In fact, by the time Huff arrived at the hospital, he was more worried about the game than his head.
"He was just angry that he was out of the game," Tim says. "He felt cheated. He said, 'I didn't get my money's worth. It was my first time in Yankee Stadium.' I told him, 'We didn't get our money's worth out of those seats, either, because I'm sure they weren't cheap.'"
There are lessons Huff will take from the whole ordeal. For one, he learned about a side of A-Rod that the rest of us don't see. A caring, considerate side that worried about Huff and his family.
Huff was on the bus back to the team hotel, after doctors performed a CT scan that revealed no brain damage, when Rodriguez called him to apologize for what had happened. Huff didn't recognize the number with the 212 area code, and he didn't know if the "Alex" on the other end of the line was one of his friends named Alex from back home.
"It took me a minute to realize who it was," Huff says. "I know he was shaken up, so I just tried to get him to laugh a little bit. I told him, 'Is that all you got? You only put me in the hospital for a couple hours.'"
Tim viewed the incident from his perspective as Huff's personal pitching coach, the guy who is always critiquing his little brother's outings and looking for ways he can improve.

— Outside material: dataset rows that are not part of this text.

-- ==== Sys2Proof/Safety.lean ====
section
/-! DEFINITION. What the claims call a legal state and a run that cannot stop. -/

namespace Sys2Proof.Machine

/-- `v` lies in `[lo, hi]`. -/
abbrev within (lo v hi : Int) : Prop := lo ≤ v ∧ v ≤ hi

/-- TARGET[i] and CURRENT[i] lie in the WARL range of slot i (spec/41_parameters.md R123, R131). -/
abbrev SlotRegs.Legal (i : Slot) (r : SlotRegs) : Prop :=
  within (slotRow i).lo (slotValue i r.tgt) (slotRow i).hi ∧ within (slotRow i).lo (slotValue i r.cur) (slotRow i).hi

/-- Every element lies in its range of spec/10_state.md R16 (the ranges its type does not already give), and an idle
envelope is at level 0 with `elapsed` 0 (spec/47_envelope.md R172). -/
structure State.Legal (s : State) : Prop where
  a4Ftw : within 1 s.tuning.a4Ftw.toNat (2 ^ 31 - 1)
  ftwMin : within 1 s.tuning.ftwMin.toNat (2 ^ 31 - 1)
  att : within 1 s.envCtl.att.toNat (2 ^ 23)
  dec : within 1 s.envCtl.dec.toNat (2 ^ 23)
  sus : within 0 s.envCtl.sus.toNat (2 ^ 23)
  rel : within 1 s.envCtl.rel.toNat (2 ^ 23)
  floor : within 0 s.envCtl.floor.toNat (2 ^ 23)
  slots : ∀ i, SlotRegs.Legal i (s.slots.get i)
  lfoValue : within (-2 ^ 23) s.lfo.value.toInt (2 ^ 23)
  level : within 0 s.env.level.toNat (2 ^ 23)
  idleLevel : s.voice.stage = .idle → s.env.level = 0#25
  idleElapsed : s.voice.stage = .idle → s.env.elapsed = 0#32
  ftwA : within 0 s.ftw.a.toNat (2 ^ 31 - 1)
  ftwB : within 0 s.ftw.b.toNat (2 ^ 31 - 1)

/-- A sequence of operations, one after another, stopping at the first that does not answer a next state. -/
def execAll : List Instr → State → Host.Outcome State Fault Refusal
  | [], s => .next s
  | i :: rest, s =>
    match exec i s with
    | .next t => execAll rest t
    | .fault r => .fault r
    | .refused r => .refused r

/-- `n` TICKs. -/
abbrev ticks (n : Nat) (s : State) : Host.Outcome State Fault Refusal := execAll (List.replicate n .tick) s

/-- The fold of exec over a sequence of operations, each beginning with no value returned yet: what the block does with the
operations themselves, whatever else is still to perform (`rdata` is the model's own field, log entry 2). -/
def performAll : List Instr → State → Host.Outcome State Fault Refusal
  | [], s => .next s
  | i :: rest, s =>
    match exec i { s with rdata := none } with
    | .next t => performAll rest t
    | .fault r => .fault r
    | .refused r => .refused r

/-- Every word the agents have issued is a transaction (spec/30_encoding.md R62). -/
def State.AllTransactions (s : State) : Prop := ∀ t ∈ s.ops, ∃ i, decode t = .ok i

/-- The word a WARL write of `x` to a field of range [lo, hi] leaves in FLAGS: bit 0, CLAMP, set when `x` is outside. -/
abbrev clampFlags (x lo hi : Int) (flags : BitVec 4) : BitVec 4 := if lo ≤ x ∧ x ≤ hi then flags else flags ||| 0x1#4

end Sys2Proof.Machine
end

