/-- NOTE_ON, from any stage (R134): exactly these elements change, whatever the ignored bits hold; the phases go to 0 unless
FREE_RUN; and the first TICK after it outputs 0. -/
def Obligations.NoteOnStartsTheVoice : Prop :=
  ∀ (x : BitVec 9) (note : BitVec 7) (x7 : BitVec 1) (vel : BitVec 7) (s : State),
    exec (.noteOn x note x7 vel) s = .next { s with
      voice := { stage := .attack, note := note, vel := vel }
      env := { level := 0#25, elapsed := 0#32 }
      counters := { s.counters with start := s.counters.scount }
      osc := if s.oscCtl.freeRun then s.osc else { a := 0#32, b := 0#32 }
      hist := { x1 := 0#24, x2 := 0#24, y1 := 0#24, y2 := 0#24 } } ∧
    decode (writeWord 0x004#9 (0x01#8 ++ (x ++ note ++ x7 ++ vel))) = .ok (.noteOn x note x7 vel) ∧
    ∃ t, execAll [.noteOn x note x7 vel, .tick] s = .next t ∧ t.out = 0#24

/-- NOTE_OFF (R135): in ATTACK, DECAY and SUSTAIN, for the sounding note, the stage becomes RELEASE and `elapsed` 0, the
level being kept; in any other case nothing changes. -/
def Obligations.NoteOffReleasesTheSoundingNote : Prop :=
  ∀ (x : BitVec 9) (note : BitVec 7) (y : BitVec 8) (s : State),
    exec (.noteOff x note y) s =
      (if (s.voice.stage = .attack ∨ s.voice.stage = .decay ∨ s.voice.stage = .sustain) ∧ note = s.voice.note then
        .next { s with voice := { s.voice with stage := .release }, env := { s.env with elapsed := 0#32 } }
      else .next s) ∧
    decode (writeWord 0x004#9 (0x02#8 ++ (x ++ note ++ y))) = .ok (.noteOff x note y)

/-- VOICE_RESET (R136): IDLE at once, level, elapsed, phases and history 0; IRQ_PEND.IDLE is not set and everything else is
kept, OUT too until the next TICK, which outputs 0. -/
def Obligations.VoiceResetSilencesTheVoice : Prop :=
  ∀ (x : BitVec 24) (s : State),
    exec (.voiceReset x) s = .next { s with
      voice := { s.voice with stage := .idle }
      env := { level := 0#25, elapsed := 0#32 }
      osc := { a := 0#32, b := 0#32 }
      hist := { x1 := 0#24, x2 := 0#24, y1 := 0#24, y2 := 0#24 } } ∧
    decode (writeWord 0x004#9 (0x03#8 ++ x)) = .ok (.voiceReset x) ∧
    ∃ t, execAll [.voiceReset x, .tick] s = .next t ∧ t.out = 0#24

/-- RESET puts every state element at its value of the table of R193, from any state; the last clause gives the default of
each slot as R123 lists it. -/
def Obligations.ResetValuesOfEveryElement : Prop :=
  ∀ s : State, ∃ t, exec .reset s = .next t ∧
    t.voice = { stage := .idle, note := 0#7, vel := 0#7 } ∧
    t.flags = 0#4 ∧ t.irqEn = false ∧ t.irqPend = false ∧
    t.oscCtl = { waveA := .sine, waveB := .sine, freeRun := false } ∧ t.mode = .lowpass ∧
    t.lfo = { phase := 0#32, value := 0#25, shape := .sine } ∧
    t.tuning.a4Ftw.toNat = 39370534 ∧ t.tuning.ftwMin.toNat = 1789570 ∧
    t.envCtl.att.toNat = 2 ^ 23 ∧ t.envCtl.dec.toNat = 2 ^ 23 ∧ t.envCtl.sus.toNat = 2 ^ 23 ∧
    t.envCtl.rel.toNat = 2 ^ 23 ∧ t.envCtl.floor.toNat = 0 ∧
    t.counters = { scount := 0#64, shadow := 0#32, start := 0#64 } ∧ t.out = 0#24 ∧
    t.env = { level := 0#25, elapsed := 0#32 } ∧ t.osc = { a := 0#32, b := 0#32 } ∧ t.ftw = { a := 0#32, b := 0#32 } ∧
    t.coef = { b0 := 0#32, b1 := 0#32, b2 := 0#32, a1 := 0#32, a2 := 0#32 } ∧
    t.hist = { x1 := 0#24, x2 := 0#24, y1 := 0#24, y2 := 0#24 } ∧
    (∀ i, slotValue i (t.slots.get i).tgt = (slotRow i).default ∧ slotValue i (t.slots.get i).cur = (slotRow i).default ∧
      (t.slots.get i).shift = 5#5 ∧ (t.slots.get i).maxstep = 0#24) ∧
    ([Slot.bend, .detune, .mix, .cutoff, .res, .gain, .lfoRate, .depthPitch, .depthCut, .depthAmp].map fun i =>
      (i.index, (t.slots.get i).tgt.toNat, (t.slots.get i).cur.toNat)) =
      [(0, 0, 0), (1, 0, 0), (2, 0, 0), (3, 0x7C000000, 0x7C000000), (4, 0x0B50, 0x0B50), (5, 2 ^ 23, 2 ^ 23),
        (6, 447392, 447392), (7, 0, 0), (8, 0, 0), (9, 0, 0)]

/-! ## TICK -/

/-- TICK, its eight steps in the order of R138, with what each reads: the values the earlier steps left, the oscillators at
their phases and the output at the level of before this TICK (R140), and step 6 only when the stage is not IDLE. -/
def Obligations.TickRunsItsStepsInOrder : Prop :=
  encode .tick = 0x800000000000#48 ∧ ∀ s : State, ∃ t, exec .tick s = .next t ∧
    let cur : Slot → Int := fun i => slotValue i (t.slots.get i).cur
    let lv := lfoWave s.lfo.shape s.lfo.phase.toNat
    let pA := ((s.voice.note.toNat : Int) - 69) * 1024 + cur .bend + fdiv (lv * cur .depthPitch) (2 ^ 23)
    let pB := pA + cur .detune
    let g := gainEff (cur .gain) (cur .depthAmp) lv
    (∀ i, t.slots.get i = smoothSlot i (s.slots.get i)) ∧
    t.lfo = { s.lfo with
      value := BitVec.ofInt 25 lv, phase := BitVec.ofInt 32 (s.lfo.phase.toNat + cur .lfoRate) } ∧
    t.ftw = {
      a := BitVec.ofInt 32 (p2f s.tuning.a4Ftw.toNat s.tuning.ftwMin.toNat pA)
      b := BitVec.ofInt 32 (p2f s.tuning.a4Ftw.toNat s.tuning.ftwMin.toNat pB) } ∧
    t.coef = (coefValues s.mode (cutoffEff (cur .cutoff) (cur .depthCut) lv) (cur .res)).store ∧
    t.counters = { s.counters with scount := s.counters.scount + 1#64 } ∧
    (s.voice.stage = .idle →
      t = { s with slots := t.slots, lfo := t.lfo, ftw := t.ftw, coef := t.coef, counters := t.counters, out := 0#24 }) ∧
    (s.voice.stage ≠ .idle →
      let m := mix (osc s.oscCtl.waveA s.osc.a.toNat t.ftw.a.toNat) (osc s.oscCtl.waveB s.osc.b.toNat t.ftw.b.toNat)
        (cur .mix)
      let e := envStep s.envCtl s.voice.stage s.env.level.toNat s.env.elapsed.toNat
      t = { s with
        slots := t.slots, lfo := t.lfo, ftw := t.ftw, coef := t.coef, counters := t.counters
        osc := { a := s.osc.a + t.ftw.a, b := s.osc.b + t.ftw.b }
        hist := biquadHist t.coef s.hist m
        flags := if biquadSat t.coef s.hist m then s.flags ||| 0x2#4 else s.flags
        voice := { s.voice with stage := e.stage }
        env := { level := BitVec.ofInt 25 e.level, elapsed := BitVec.ofInt 32 e.elapsed }
        irqPend := s.irqPend || e.ended
        out := BitVec.ofInt 24 (amp (biquadOut t.coef s.hist m) s.env.level.toNat g s.voice.vel.toNat) })

/-- The smoothing step of R130, on every TICK and every slot: in a legal state CURRENT[i] moves by `sign(d) * m` with
`m = max(1, |d| >> SHIFT)`, at most MAXSTEP when that is not 0, and stays when `d = 0`; TARGET[i] and SMCFG[i] stay. -/
def Obligations.SmoothingStepOfEverySlot : Prop :=
  ∀ s : State, s.Legal → ∃ t, exec .tick s = .next t ∧ ∀ i,
    let r := s.slots.get i
    let d := slotValue i r.tgt - slotValue i r.cur
    let m0 := max 1 ((d.natAbs : Int) / 2 ^ r.shift.toNat)
    let m := if r.maxstep = 0#24 then m0 else min m0 r.maxstep.toNat
    slotValue i (t.slots.get i).cur = (if d = 0 then slotValue i r.cur else slotValue i r.cur + d.sign * m) ∧
    t.slots.get i = { r with cur := (t.slots.get i).cur }

/-- The properties of the smoother (R131), over TICKs of a legal state: no overshoot, the distance strictly decreasing to 0,
the step bounded by MAXSTEP, nothing moving at the target, and the target reached within |d| TICKs and kept. -/
def Obligations.SmootherConvergesWithoutOvershoot : Prop :=
  ∀ (s t : State) (i : Slot), s.Legal → exec .tick s = .next t →
    let tgt := slotValue i (s.slots.get i).tgt
    let cur := slotValue i (s.slots.get i).cur
    let cur' := slotValue i (t.slots.get i).cur
    (min cur tgt ≤ cur' ∧ cur' ≤ max cur tgt) ∧
    (cur ≠ tgt → (tgt - cur').natAbs < (tgt - cur).natAbs) ∧
    ((s.slots.get i).maxstep ≠ 0#24 → (cur' - cur).natAbs ≤ (s.slots.get i).maxstep.toNat) ∧
    (cur = tgt → t.slots.get i = s.slots.get i) ∧
    (∀ (n : Nat) (u : State), (tgt - cur).natAbs ≤ n → ticks n s = .next u → slotValue i (u.slots.get i).cur = tgt)
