/-- TARGET[i]: KIND 0 and KIND 1 at 0x080 + 4i (R125, R126). -/
def slotTargetWords : List (TWord × Instr) :=
  [
    (0x008000000000#48, .rdTargetBend),
    (0x4080A5C39617#48, .wrTargetBend 0xA5C39617#32),
    (0x008400000000#48, .rdTargetDetune),
    (0x4084A5C39617#48, .wrTargetDetune 0xA5C39617#32),
    (0x008800000000#48, .rdTargetMix),
    (0x4088A5C39617#48, .wrTargetMix 0xA5C39617#32),
    (0x008C00000000#48, .rdTargetCutoff),
    (0x408CA5C39617#48, .wrTargetCutoff 0xA5C39617#32),
    (0x009000000000#48, .rdTargetRes),
    (0x4090A5C39617#48, .wrTargetRes 0xA5C39617#32),
    (0x009400000000#48, .rdTargetGain),
    (0x4094A5C39617#48, .wrTargetGain 0xA5C39617#32),
    (0x009800000000#48, .rdTargetLfoRate),
    (0x4098A5C39617#48, .wrTargetLfoRate 0xA5C39617#32),
    (0x009C00000000#48, .rdTargetDepthPitch),
    (0x409CA5C39617#48, .wrTargetDepthPitch 0xA5C39617#32),
    (0x00A000000000#48, .rdTargetDepthCut),
    (0x40A0A5C39617#48, .wrTargetDepthCut 0xA5C39617#32),
    (0x00A400000000#48, .rdTargetDepthAmp),
    (0x40A4A5C39617#48, .wrTargetDepthAmp 0xA5C39617#32)
  ]

theorem test_decode_slot_target : slotTargetWords.all decodesAs = true := by decide +kernel

/-- CURRENT[i] at 0x0C0 + 4i, SMCFG[i] at 0x100 + 4i (R127 to R129). -/
def slotCurrentAndSmcfgWords : List (TWord × Instr) :=
  [
    (0x00C000000000#48, .rdCurrentBend),
    (0x010000000000#48, .rdSmcfgBend),
    (0x4100A5C39617#48, .wrSmcfgBend 0xA5C39617#32),
    (0x00C400000000#48, .rdCurrentDetune),
    (0x010400000000#48, .rdSmcfgDetune),
    (0x4104A5C39617#48, .wrSmcfgDetune 0xA5C39617#32),
    (0x00C800000000#48, .rdCurrentMix),
    (0x010800000000#48, .rdSmcfgMix),
    (0x4108A5C39617#48, .wrSmcfgMix 0xA5C39617#32),
    (0x00CC00000000#48, .rdCurrentCutoff),
    (0x010C00000000#48, .rdSmcfgCutoff),
    (0x410CA5C39617#48, .wrSmcfgCutoff 0xA5C39617#32),
    (0x00D000000000#48, .rdCurrentRes),
    (0x011000000000#48, .rdSmcfgRes),
    (0x4110A5C39617#48, .wrSmcfgRes 0xA5C39617#32),
    (0x00D400000000#48, .rdCurrentGain),
    (0x011400000000#48, .rdSmcfgGain),
    (0x4114A5C39617#48, .wrSmcfgGain 0xA5C39617#32),
    (0x00D800000000#48, .rdCurrentLfoRate),
    (0x011800000000#48, .rdSmcfgLfoRate),
    (0x4118A5C39617#48, .wrSmcfgLfoRate 0xA5C39617#32),
    (0x00DC00000000#48, .rdCurrentDepthPitch),
    (0x011C00000000#48, .rdSmcfgDepthPitch),
    (0x411CA5C39617#48, .wrSmcfgDepthPitch 0xA5C39617#32),
    (0x00E000000000#48, .rdCurrentDepthCut),
    (0x012000000000#48, .rdSmcfgDepthCut),
    (0x4120A5C39617#48, .wrSmcfgDepthCut 0xA5C39617#32),
    (0x00E400000000#48, .rdCurrentDepthAmp),
    (0x012400000000#48, .rdSmcfgDepthAmp),
    (0x4124A5C39617#48, .wrSmcfgDepthAmp 0xA5C39617#32)
  ]

theorem test_decode_slot_current_and_smcfg : slotCurrentAndSmcfgWords.all decodesAs = true := by decide +kernel

/-- READ of the coefficients and the history: the T of R114 to R122. -/
def filterReadsWords : List (TWord × Instr) :=
  [
    (0x014000000000#48, .rdCoefB0),
    (0x014400000000#48, .rdCoefB1),
    (0x014800000000#48, .rdCoefB2),
    (0x014C00000000#48, .rdCoefA1),
    (0x015000000000#48, .rdCoefA2),
    (0x015400000000#48, .rdHistX1),
    (0x015800000000#48, .rdHistX2),
    (0x015C00000000#48, .rdHistY1),
    (0x016000000000#48, .rdHistY2)
  ]

theorem test_decode_filter_reads : filterReadsWords.all decodesAs = true := by decide +kernel

/-- The commands, TICK, RESET and the bad accesses: the fields of R61, R63 and R66 laid out by hand; spec/95_test_vectors.md 2.1. -/
def commandsWords : List (TWord × Instr) :=
  [
    (0x400400ABCDEF#48, .nop 0xABCDEF#24),
    (0x40040100457F#48, .noteOn 0#9 69#7 0#1 127#7),
    (0x400401FFC5FF#48, .noteOn 0x1FF#9 69#7 1#1 127#7),
    (0x400402004500#48, .noteOff 0#9 69#7 0#8),
    (0x4004027F3C81#48, .noteOff 0x0FE#9 0x3C#7 0x81#8),
    (0x400403000000#48, .voiceReset 0#24),
    (0x400404000000#48, .cmdReserved04To07 0x04#8 0#24),
    (0x400407123456#48, .cmdReserved04To07 0x07#8 0x123456#24),
    (0x400408000000#48, .cmdReserved08To0F 0x08#8 0#24),
    (0x40040F000001#48, .cmdReserved08To0F 0x0F#8 1#24),
    (0x400410000000#48, .cmdReserved10To1F 0x10#8 0#24),
    (0x40041F000000#48, .cmdReserved10To1F 0x1F#8 0#24),
    (0x400420000000#48, .cmdReserved20To3F 0x20#8 0#24),
    (0x40043F000000#48, .cmdReserved20To3F 0x3F#8 0#24),
    (0x400440000000#48, .cmdReserved40To7F 0x40#8 0#24),
    (0x40047F000000#48, .cmdReserved40To7F 0x7F#8 0#24),
    (0x400480000000#48, .cmdReserved80ToFF 0x80#8 0#24),
    (0x4004FFFFFFFF#48, .cmdReserved80ToFF 0xFF#8 0xFFFFFF#24),
    (0x800000000000#48, .tick),
    (0xC00000000000#48, .reset),
    (0x01FC00000000#48, .rdBad 0x1FC#9),
    (0x004100000000#48, .rdBad 0x041#9),
    (0x007400000000#48, .rdBad 0x074#9),
    (0x400000000005#48, .wrBad 0x000#9 5#32),
    (0x400500000005#48, .wrBad 0x005#9 5#32),
    (0x40C000000005#48, .wrBad 0x0C0#9 5#32)
  ]

theorem test_decode_commands : commandsWords.all decodesAs = true := by decide +kernel

/-- The words of spec/95_test_vectors.md 2.1 that are no operation. -/
theorem test_decode_refuses_non_transactions :
    decode 0x420400000000#48 = .invalid .reservedBits ∧ decode 0x000400000001#48 = .invalid .unusedData ∧
    decode 0x800000000001#48 = .invalid .unusedData ∧ decode 0xC00100000000#48 = .invalid .unusedAddr := by decide

/-! ## The datapath's functions on the spec's vectors (spec/95_test_vectors.md 2.3, 2.6 to 2.9) -/

theorem test_sine : [0, 2 ^ 21, 0x00600000, 2 ^ 30, 0x40200000, 0xC0003039, 2 ^ 32 - 1, 0x12345678].map sine =
    [0, 25736, 77206, 8388608, 8388529, -8388608, -1, 3624587] := by decide +kernel

theorem test_triangle : [127, 128, 2 ^ 30, 2 ^ 31, 3 * 2 ^ 30, 0xFFFFFF80, 0x12345678].map triN =
    [0, 1, 8388608, 0, -8388608, -1, 2386092] := by decide +kernel

theorem test_exp_rom : [0, 1024, 6144, 12287].map expRom = [1073741824, 1137589835, 1518500250, 2147362515] := by
  decide +kernel

theorem test_p2f : [1, -1, 1024, -12288, 59392, -70656, 157696].map (p2f 39370534 1789570) =
    [39372754, 39368313, 41711627, 19685267, 1122405064, 1789570, 2147483647] := by decide +kernel

theorem test_p2f_extremes : p2f (2 ^ 30) 1 (-196608) = 16384 ∧ p2f 1 1 196608 = 65536 := by decide +kernel

theorem test_blep : [0, 153092096, 306184191, 2 ^ 32 - 153092096, 2 ^ 32 - 1].map (blep · 306184192) =
    [-8388608, -2097152, 0, 2097152, 8388608] := by decide +kernel

/-- dt = 2, where the formula of R153 and its remark differ: the vector has the formula's value (log entry 9). -/
theorem test_blep_small_increment : blep (2 ^ 32 - 1) 2 = 2097152 ∧ blep 1 2 = -2097152 := by decide +kernel

theorem test_blamp : [0, 153092096, 2 ^ 32 - 1].map (blamp · 306184192) = [797354, 99669, 797354] := by decide +kernel

theorem test_osc_saw : [0, 153092096, 2 ^ 31, 2 ^ 32 - 153092096].map (osc .saw · 306184192) =
    [0, -5693440, 0, 5693440] := by decide +kernel

theorem test_osc_square : [153092096, 2 ^ 30, 2 ^ 31, 2 ^ 32 - 1].map (osc .square · 306184192) =
    [6291456, 8388607, 0, 0] := by decide +kernel

theorem test_osc_triangle : [306184192, 2 ^ 30, 3 * 2 ^ 30].map (osc .triangle · 306184192) =
    [2392064, 7591254, -7591254] := by decide +kernel

theorem test_mix_floors : mix 8388607 (-8388608) (2 ^ 22) = -1 ∧ mix 1000 (-1000) (2 ^ 23) = -1000 := by decide +kernel

theorem test_coef_lowpass : coefValues .lowpass 0x7C000000 0x0B50 = ⟨500860719, 1001721438, 500860719, 999303863, 467268102⟩ := by
  decide +kernel

theorem test_coef_highpass : coefValues .highpass 0x00040000 0x0B50 =
    ⟨536725031, -1073450062, 536725031, -1073449424, 536579790⟩ := by decide +kernel

theorem test_coef_bandpass : coefValues .bandpass 0x7C000000 0x0800 = ⟨47925053, 0, -47925053, 973182952, 441020805⟩ := by
  decide +kernel

theorem test_cutoff_route : cutoffEff (2 ^ 30) (2 ^ 28) (-2 ^ 23) = 0x30000000 := by decide +kernel

theorem test_gain_route : gainEff (2 ^ 23) (-2 ^ 23) (2 ^ 22) = 2 ^ 22 := by decide +kernel

theorem test_amp : amp (2 ^ 23 - 1) (2 ^ 23) (2 ^ 23) 63 = 4194303 ∧ amp (-1) (2 ^ 22) (2 ^ 23) 127 = -1 := by decide +kernel

/-- R127's example: MIX to 1000 with SHIFT 5 moves by 31; and the cap of R130. -/
theorem test_smooth : smoothStep 1000 0 5 0 = 31 ∧ smoothStep 1000 0 5 7 = 7 ∧ smoothStep (-3) 0 31 0 = -1 := by
  decide +kernel

/-! ## Single operations -/

/-- The outcome is a next state with a property. -/
def after (o : Host.Outcome State Fault Refusal) (p : State → Bool) : Bool :=
  match o with
  | .next t => p t
  | .fault _ => false
  | .refused _ => false

/-- The state after `wr A4_FTW, 0x4000_0000`, `wr FILT_CTRL, 3` and `note_on 69, 127` from reset: program P1 before its
first TICK. -/
def sounding : State :=
  { State.reset with
    voice := { stage := .attack, note := 69#7, vel := 127#7 }
    tuning := { State.reset.tuning with a4Ftw := 0x40000000#32 }
    mode := .bypass }

/-- A legal state in each of the other active stages, its level and registers chosen. -/
def staged (g : Stage) : State :=
  { sounding with
    voice := { sounding.voice with stage := g }
    env := { level := 0x800000#25, elapsed := 0#32 }
    envCtl := { sounding.envCtl with sus := 0x400000#24, rel := 0x300000#24, dec := 0x300000#24 } }

/-- The conventions of R125: -1 written to an unsigned slot clamps to hi, and sets CLAMP. -/
theorem test_write_negative_to_unsigned_slot :
    after (exec (.wrTargetGain 0xFFFFFFFF#32) .reset) (fun t => t.slots.gain.tgt == 0x800000#32 && t.flags == 0x1#4) = true := by
  decide +kernel

theorem test_write_signed_slot :
    after (exec (.wrTargetBend 0xFFFFFF9C#32) .reset) (fun t => slotValue .bend t.slots.bend.tgt == -100 && t.flags == 0#4) = true ∧
    after (exec (.wrTargetDetune 0x80000000#32) .reset) (fun t => slotValue .detune t.slots.detune.tgt == -12288) = true := by
  decide +kernel

/-- The WARL table of spec/95_test_vectors.md 2.2. -/
theorem test_warl_registers :
    after (exec (.wrA4Ftw 0x80000000#32) .reset) (fun t => t.tuning.a4Ftw == 0x7FFFFFFF#32 && t.flags == 0x1#4) = true ∧
    after (exec (.wrFtwMin 0#32) .reset) (fun t => t.tuning.ftwMin == 1#32 && t.flags == 0x1#4) = true ∧
    after (exec (.wrEnvAttack 0x800001#32) .reset) (fun t => t.envCtl.att == 0x800000#24 && t.flags == 0x1#4) = true ∧
    after (exec (.wrEnvSustain 0#32) .reset) (fun t => t.envCtl.sus == 0#24 && t.flags == 0#4) = true ∧
    after (exec (.wrEnvRelease 0#32) .reset) (fun t => t.envCtl.rel == 1#24 && t.flags == 0x1#4) = true ∧
    after (exec (.wrEnvFloor 0xFFFFFFFF#32) .reset) (fun t => t.envCtl.floor == 0x800000#24) = true := by decide +kernel

/-- `wr OSC_CTRL, 0xFFFF_FFFF` reads back 0x133 (R81). -/
theorem test_osc_ctrl_reserved_bits_read_zero :
    after (exec (.wrOscCtrl 0xFFFFFFFF#32) .reset) (fun t =>
      after (exec .rdOscCtrl t) (fun u => u.rdata == some 0x133#32)) = true := by decide +kernel

/-- `wr SMCFG.BEND, 0xFFFF_FFFF` reads back 0xFFFF_FF1F (R129). -/
theorem test_smcfg_reserved_bits_read_zero :
    after (exec (.wrSmcfgBend 0xFFFFFFFF#32) .reset) (fun t =>
      after (exec .rdSmcfgBend t) (fun u => u.rdata == some 0xFFFFFF1F#32)) = true := by decide +kernel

"I told him, 'You know why you got hit in the head?'" Tim recalls. "'The moral of the story is A, how many times have we talked about going in on guys? And B, it was an elevated changeup. How many times do we talk about getting that changeup down? If you get that down, it's a double play to [second baseman Mark] Grudzielanek.'"
That's a lesson Huff hopes to remember when he returns to the mound Thursday. He insists he's not fearful of another comebacker. He knows that he's pitched more than 1,000 games in his lifetime and been hit exactly twice -- once in the arm, and then this Bronx beaning. He's not expecting any signs of shellshock, nor is an Indians team that subjected him to neuropsychological testing.
All that lingers for Huff is that slight bruise and the immeasurable appreciation he feels to still be here, not only living but still doing what he loves.
"It definitely puts life in perspective," he says. "I dodged a huge, huge bullet."